Ann has taught university level Film classes and has a Master's Degree in Cinema Studies.

It's not always about what we write, but how we write it. In this lesson, we will learn all about the different kinds of tone and how to make sure that your written words achieve their desired effect.

The Importance of Tone

Okay, let's say that you're dining at a fancy restaurant with your parents and grandparents. You know, the white tablecloth sort of place where you can't wear your sneakers. Now, juxtapose that setting with your basement, hanging out with your best friends playing video games. Obviously, how we act and what we say at the fancy restaurant is going to be totally different than how we act and the language we use with our buddies.

Additionally, how we speak is going to be totally different as well. How loudly we talk, the pitch we use to say things, and the words we choose are all a part of something called tone. Tone, in essence, is all about attitude.

Let's say that you're upset that your friend is an hour late, and now you're going to miss the movie that you've been dying to see. Think about the different ways you would say the following sentence based solely upon your attitude:

  • Thanks for being on time.

Now, let's say that your friend was actually on time, and you will be able to see the movie:

  • Thanks for being on time.

Same exact words, totally different effect.

In the first instance, your tone would be sarcastic and angry. It would be obvious to your friend that you're upset. You would want him to feel badly for being late. In the second example, your tone would be happy and excited, and your friend would feel appreciated for his punctuality.

What are the ways that you would change your vocal range between the two sentences to convey your attitude? How about your body language? Facial expressions? Intonation?

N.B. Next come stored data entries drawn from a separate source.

-- ==== Sys2Proof/Laws/Ops.lean ====
section
/-! SUPPORT. One lemma per shared operation that says everything it can do. Later proofs cite these and do not unfold
the operations. -/

namespace Sys2Proof.Machine

variable {s t : State} {a : Nat} {b : Byte}

@[simp] theorem Flow.bind_done {α β : Type} (x : α) (k : α → State → Flow β) :
    (Flow.done x s).bind k = k x s := rfl

@[simp] theorem Flow.bind_raised {α β : Type} (k : α → State → Flow β) :
    (Flow.raised s : Flow α).bind k = .raised s := rfl

@[simp] theorem Flow.result_done : (Flow.done () s).result = .next s := rfl

@[simp] theorem Flow.result_raised : (Flow.raised s : Flow Unit).result = .next s := rfl

/-- Every flow ends in a next state. -/
theorem Flow.result_next (f : Flow Unit) : ∃ t, f.result = .next t := by cases f <;> exact ⟨_, rfl⟩

/-- `MemRead` of an address that exists (R62). -/
theorem memRead_done (h : a < 4096) : memRead a s = .done (Memory.read s.mem a) s := by
  simp [memRead, Config.memSize, Nat.not_le.mpr h]

/-- `MemRead` of an address that does not (R62). -/
theorem memRead_raised (h : 4096 ≤ a) : memRead a s = .raised (raise .outOfBounds a s) := by
  simp [memRead, Config.memSize, h]

/-- `MemWrite` in the writable region (R63). -/
theorem memWrite_done (h1 : 512 ≤ a) (h2 : a < 4096) :
    memWrite a b s = .done () (s.setMem (Memory.set s.mem a b)) := by
  simp [memWrite, Config.memSize, Config.reservedEnd, Nat.not_lt.mpr h1, Nat.not_le.mpr h2]

/-- `MemWrite` below the reserved boundary (R63). -/
theorem memWrite_protected (h : a < 512) : memWrite a b s = .raised (raise .protectedRegion a s) := by
  simp [memWrite, Config.reservedEnd, h]

/-- `MemWrite` above memory (R63). -/
theorem memWrite_outOfBounds (h : 4096 ≤ a) : memWrite a b s = .raised (raise .outOfBounds a s) := by
  simp [memWrite, Config.memSize, Config.reservedEnd, h, show ¬ a < 512 by omega]

/-- Reads upward, all of them inside memory: the bytes, and the state as it was. -/
theorem readBytes_done (n : Nat) (h : n = 0 ∨ a + n ≤ 4096) :
    readBytes n a s = .done ((List.range n).map fun k => Memory.read s.mem (a + k)) s := by
  induction n generalizing a with
  | zero => rfl
  | succ n ih =>
    rw [readBytes, memRead_done (by omega)]
    simp only [Flow.bind_done]
    rw [ih (a := a + 1) (by omega)]
    simp [List.range_succ_eq_map, Nat.add_assoc, Nat.add_comm 1]

/-- Reads upward that leave memory: the fault of the first address that does not exist, and nothing else changed. -/
theorem readBytes_raised (n : Nat) (h0 : 0 < n) (h : 4096 < a + n) :
    readBytes n a s = .raised (raise .outOfBounds (max a 4096) s) := by
  induction n generalizing a with
  | zero => omega
  | succ n ih =>
    rw [readBytes]
    by_cases ha : a < 4096
    · rw [memRead_done ha]
      simp only [Flow.bind_done]
      rw [ih (a := a + 1) (by omega) (by omega)]
      simp [show max (a + 1) 4096 = max a 4096 by omega]
    · rw [memRead_raised (by omega)]
      simp [show max a 4096 = a by omega]

/-- Writes upward, all of them in the writable region. -/
theorem writeBytes_done (bs : List Byte) (h1 : 512 ≤ a) (h2 : a + bs.length ≤ 4096) :
    writeBytes bs a s = .done () (s.setMem (Memory.setBytes s.mem a bs)) := by
  induction bs generalizing a s with
  | nil => rfl
  | cons d bs ih =>
    simp only [List.length_cons] at h2
    rw [writeBytes, memWrite_done h1 (by omega)]
    simp only [Flow.bind_done]
    rw [ih (by omega) (by omega)]
    rfl

/-- Writes upward that begin below the boundary: the first one faults and nothing is stored. -/
theorem writeBytes_protected (bs : List Byte) (h0 : bs ≠ []) (h : a < 512) :
    writeBytes bs a s = .raised (raise .protectedRegion a s) := by
  cases bs with
  | nil => exact absurd rfl h0
  | cons d bs => rw [writeBytes, memWrite_protected h]; rfl

/-- Writes upward that leave memory: the fault of the first address that does not exist; the bytes below it are
stored. -/
theorem writeBytes_outOfBounds (bs : List Byte) (h0 : bs ≠ []) (h1 : 512 ≤ a) (h2 : 4096 < a + bs.length) :
    writeBytes bs a s =
      .raised (raise .outOfBounds (max a 4096) (s.setMem (Memory.setBytes s.mem a (bs.take (4096 - a))))) := by
  induction bs generalizing a s with
  | nil => exact absurd rfl h0
  | cons d bs ih =>
    simp only [List.length_cons] at h2
    rw [writeBytes]
    by_cases ha : a < 4096
    · rw [memWrite_done h1 ha]
      simp only [Flow.bind_done]
      by_cases hb : bs = []
      · subst hb; simp at h2; omega
      · rw [ih hb (by omega) (by omega)]
        rw [show 4096 - a = (4096 - (a + 1)) + 1 by omega]
        simp [show max (a + 1) 4096 = max a 4096 by omega, Memory.setBytes, State.setMem]
    · rw [memWrite_outOfBounds (by omega)]
      simp [show max a 4096 = a by omega, show 4096 - a = 0 by omega, Memory.setBytes, State.setMem]

/-- Whatever happens, writes change only memory, or memory and what a raise changes. -/
theorem writeBytes_cases (bs : List Byte) :
    (∃ m, writeBytes bs a s = .done () (s.setMem m)) ∨
    (∃ m c x, (c = .outOfBounds ∨ c = .protectedRegion) ∧
      writeBytes bs a s = .raised (raise c x (s.setMem m))) := by
  by_cases h0 : bs = []
  · subst h0; exact .inl ⟨s.mem, rfl⟩
  · by_cases h1 : a < 512
    · exact .inr ⟨s.mem, _, _, .inr rfl, writeBytes_protected bs h0 h1⟩
    · by_cases h2 : a + bs.length ≤ 4096
      · exact .inl ⟨_, writeBytes_done bs (by omega) h2⟩
      · exact .inr ⟨_, _, _, .inl rfl, writeBytes_outOfBounds bs h0 (by omega) (by omega)⟩

/-- The register file after loading bytes read from `a` upward into `V[k]`, `V[k+1]`, .. -/
theorem loadRegs_done (n k : Nat) (hk : k + n ≤ 16) (h : n = 0 ∨ a + n ≤ 4096) :
    ∃ t, loadRegs n k a s = .done () t ∧ t = { s with v := t.v } ∧
      ∀ x : Nibble, t.reg x = if k ≤ x.toNat ∧ x.toNat < k + n then Memory.read s.mem (a + (x.toNat - k)) else s.reg x := by
  induction n generalizing k a s with
  | zero => exact ⟨s, rfl, rfl, fun x => by rw [if_neg (by omega)]⟩
  | succ n ih =>
    rw [loadRegs, memRead_done (by omega)]
    simp only [Flow.bind_done]
    obtain ⟨t, ht, he, hr⟩ := ih (a := a + 1) (s := s.setReg (BitVec.ofNat 4 k) (Memory.read s.mem a))
      (k + 1) (by omega) (by omega)
    refine ⟨t, ht, by rw [he]; rfl, fun x => ?_⟩
    rw [hr x, State.reg_setReg, State.setReg_mem]
    by_cases h1 : k + 1 ≤ x.toNat ∧ x.toNat < k + 1 + n
    · rw [if_pos h1, if_pos (by omega)]
      congr 1; omega
    · rw [if_neg h1]
      by_cases h2 : x = BitVec.ofNat 4 k
      · have : x.toNat = k := by rw [h2]; simp; omega
        rw [if_pos h2, if_pos (by omega), this]; simp
      · have : x.toNat ≠ k := fun e => h2 (BitVec.eq_of_toNat_eq (by simp [e]; omega))
        rw [if_neg h2, if_neg (by omega)]

/-- Loads that leave memory: the fault of the first address that does not exist; the registers before it are
loaded. -/
theorem loadRegs_raised (n k : Nat) (hk : k + n ≤ 16) (h0 : 0 < n) (h : 4096 < a + n) :
    ∃ t, loadRegs n k a s = .raised (raise .outOfBounds (max a 4096) t) ∧ t = { s with v := t.v } ∧
      ∀ x : Nibble, t.reg x = if k ≤ x.toNat ∧ x.toNat < k + n ∧ a + (x.toNat - k) < 4096
        then Memory.read s.mem (a + (x.toNat - k)) else s.reg x := by
  induction n generalizing k a s with
  | zero => omega
  | succ n ih =>
    rw [loadRegs]
    by_cases ha : a < 4096
    · rw [memRead_done ha]
      simp only [Flow.bind_done]
      obtain ⟨t, ht, he, hr⟩ := ih (a := a + 1) (s := s.setReg (BitVec.ofNat 4 k) (Memory.read s.mem a))
        (k + 1) (by omega) (by omega) (by omega)
      refine ⟨t, by rw [ht, show max (a + 1) 4096 = max a 4096 by omega], by rw [he]; rfl, fun x => ?_⟩
      rw [hr x, State.reg_setReg, State.setReg_mem]
      by_cases h1 : k + 1 ≤ x.toNat
      · have e : a + 1 + (x.toNat - (k + 1)) = a + (x.toNat - k) := by omega
        have hne : x ≠ BitVec.ofNat 4 k := fun h2 => by rw [h2] at h1; simp at h1; omega
        rw [e, if_neg hne]
        by_cases h3 : x.toNat < k + 1 + n ∧ a + (x.toNat - k) < 4096
        · rw [if_pos ⟨h1, h3⟩, if_pos (by omega)]
        · rw [if_neg (by omega), if_neg (by omega)]
      · rw [if_neg (by omega)]
        by_cases h2 : x = BitVec.ofNat 4 k
        · have : x.toNat = k := by rw [h2]; simp; omega
          rw [if_pos h2, if_pos (by omega), this]; simp
        · have : x.toNat ≠ k := fun e => h2 (BitVec.eq_of_toNat_eq (by simp [e]; omega))
          rw [if_neg h2, if_neg (by omega)]
    · rw [memRead_raised (by omega)]
      refine ⟨s, by simp [show max a 4096 = a by omega], rfl, fun x => by rw [if_neg (by omega)]⟩

/-- Whatever happens, loads change only general registers, or those and what a raise changes. -/
theorem loadRegs_cases (n k : Nat) :
    (∃ v, loadRegs n k a s = .done () { s with v := v }) ∨
    (∃ v x, loadRegs n k a s = .raised (raise .outOfBounds x { s with v := v })) := by
  induction n generalizing k a s with
  | zero => exact .inl ⟨s.v, rfl⟩
  | succ n ih =>
    rw [loadRegs]
    by_cases ha : a < 4096
    · rw [memRead_done ha]
      exact ih (a := a + 1) (s := s.setReg (BitVec.ofNat 4 k) (Memory.read s.mem a)) (k + 1)
    · rw [memRead_raised (by omega)]
      exact .inr ⟨s.v, a, rfl⟩

/-- `PC_ADVANCE_LIMIT` is 4095 or 4096 (R8). -/
theorem AdvanceLimit.value_bounds (l : AdvanceLimit) : 4095 ≤ l.value ∧ l.value ≤ 4096 := by cases l <;> decide

/-- `AdvancePC` within the limit (R27). -/
theorem advancePC_done (h : s.pc.toNat + 2 ≤ s.params.pcAdvanceLimit.value) :
    advancePC s = .done () (s.setPc (BitVec.ofNat 16 (s.pc.toNat + 2))) := by
  simp [advancePC, Nat.not_lt.mpr h]

/-- `AdvancePC` above the limit (R27): the program counter stays. -/
theorem advancePC_raised (h : s.params.pcAdvanceLimit.value < s.pc.toNat + 2) :
    advancePC s = .raised (raise .outOfBounds (s.pc.toNat + 2) s) := by
  simp [advancePC, h]

/-- `Push` with room (R31). -/
theorem push_done (w : Word) (h : s.sp.val < 16) :
    push w s = .done () { s with stack := s.stack.set s.sp.val w h, sp := ⟨s.sp.val + 1, by omega⟩ } := by
  simp [push, h]

/-- `Push` with none (R31): neither the stack nor `SP` changes. -/
theorem push_raised (w : Word) (h : s.sp.val = 16) : push w s = .raised (raise .stackOverflow 0 s) := by
  simp [push, h]

/-- `Pop` of an occupied stack (R32). -/
theorem pop_done (h : 0 < s.sp.val) :
    pop s = .done (s.stack[s.sp.val - 1]'(by omega)) { s with sp := ⟨s.sp.val - 1, by omega⟩ } := by
  simp [pop, h]

/-- `Pop` of an empty one (R32): neither the stack nor `SP` changes. -/
theorem pop_raised (h : s.sp.val = 0) : pop s = .raised (raise .stackUnderflow 0 s) := by
  simp [pop, h]

/-- A skip whose condition does not hold (R148). -/
theorem skipIf_false : skipIf false s = .done () s := rfl

/-- A taken skip (R148). -/
theorem skipIf_true : skipIf true s = advancePC s := rfl

/-- A conditional skip changes only the program counter, or what a raise changes. -/
theorem skipIf_cases (c : Bool) :
    (c = false ∧ skipIf c s = .done () s) ∨
    (c = true ∧ s.pc.toNat + 2 ≤ s.params.pcAdvanceLimit.value ∧
      skipIf c s = .done () (s.setPc (BitVec.ofNat 16 (s.pc.toNat + 2)))) ∨
    (c = true ∧ s.params.pcAdvanceLimit.value < s.pc.toNat + 2 ∧
      skipIf c s = .raised (raise .outOfBounds (s.pc.toNat + 2) s)) := by
  cases c with
  | false => exact .inl ⟨rfl, rfl⟩
  | true =>
    by_cases h : s.pc.toNat + 2 ≤ s.params.pcAdvanceLimit.value
    · exact .inr (.inl ⟨rfl, h, advancePC_done h⟩)
    · exact .inr (.inr ⟨rfl, by omega, advancePC_raised (by omega)⟩)

/-- Fetch of two bytes that exist (R121). -/
theorem fetch_done (h : s.pc.toNat + 1 < 4096) :
    fetch s = .done (wordOfBytes (Memory.read s.mem s.pc.toNat) (Memory.read s.mem (s.pc.toNat + 1))) s := by
  rw [fetch, memRead_done (by omega)]
  simp only [Flow.bind_done]
  rw [memRead_done h]
  rfl

/-- Fetch at 4095 or above (R121): the fault of the first byte that does not exist, nothing else changed. -/
theorem fetch_raised (h : 4095 ≤ s.pc.toNat) : fetch s = .raised (raise .outOfBounds (max s.pc.toNat 4096) s) := by
  rw [fetch]
  by_cases h2 : s.pc.toNat < 4096
  · rw [memRead_done h2]
    simp only [Flow.bind_done]
    rw [memRead_raised (by omega), show max s.pc.toNat 4096 = s.pc.toNat + 1 by omega]; rfl
  · rw [memRead_raised (by omega), show max s.pc.toNat 4096 = s.pc.toNat by omega]; rfl

/-- Fetch and advance (R121, R122): both go through where `pc + 2` is within the limit; otherwise the fault of the
address that is one too many, with nothing else changed. -/
theorem fetchAdvance_cases :
    (s.pc.toNat + 2 ≤ s.params.pcAdvanceLimit.value ∧ fetchAdvance s =
      .done (wordOfBytes (Memory.read s.mem s.pc.toNat) (Memory.read s.mem (s.pc.toNat + 1)))
        (s.setPc (BitVec.ofNat 16 (s.pc.toNat + 2)))) ∨
    (s.params.pcAdvanceLimit.value < s.pc.toNat + 2 ∧
      fetchAdvance s = .raised (raise .outOfBounds (max s.pc.toNat 4096) s)) := by
  have hl := s.params.pcAdvanceLimit.value_bounds
  by_cases hf : s.pc.toNat + 1 < 4096
  · rw [fetchAdvance, fetch_done hf]
    simp only [Flow.bind_done]
    by_cases h : s.pc.toNat + 2 ≤ s.params.pcAdvanceLimit.value
    · exact .inl ⟨h, by rw [advancePC_done h]; rfl⟩
    · refine .inr ⟨by omega, ?_⟩
      rw [advancePC_raised (by omega), show max s.pc.toNat 4096 = s.pc.toNat + 2 by omega]; rfl
  · refine .inr ⟨by omega, ?_⟩
    rw [fetchAdvance, fetch_raised (by omega)]; rfl

end Sys2Proof.Machine
end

Tones for Specific Types of Writing

Of course, when you're writing, the reader can't hear your words; however, how we put our written sentences together and the words we opt to use will ultimately pass along the attitude, or tone, that we're trying to convey.

You have to decide if what you're writing, be it a college essay, journal entry, or letter to your friend, is going to be formal or informal. The best way to make this decision is by asking yourself, 'Who is going to be reading it?' If it's your teacher or it's a college review board, you're obviously going to be more formal with your words. You should avoid contractions, jargon, and slang. Don't use a conversational tone.

We can even break this down further. Let's say that you're writing an argumentative essay on the abortion debate for your history class. Argumentative essays use persuasive language. In fact, that's the whole point of an argumentative essay: to try and sway the reader to the side of the writer. Your language will be formal but forceful.

Now, let's say that you've been asked to write a reflection essay on your summer vacation for English class. This is still a formal five-paragraph essay; however, your tone will be less serious. Perhaps, you will take a humorous angle and tell an anecdote about running into your principal while on an island 3,000 miles away from where you live.

If you're writing a letter to a friend who is away at college, then obviously your tone is going to be light and informal. You're not going to worry about using idioms or slang references. You will be writing your letter almost in the same manner you would as if you were having a face-to-face conversation.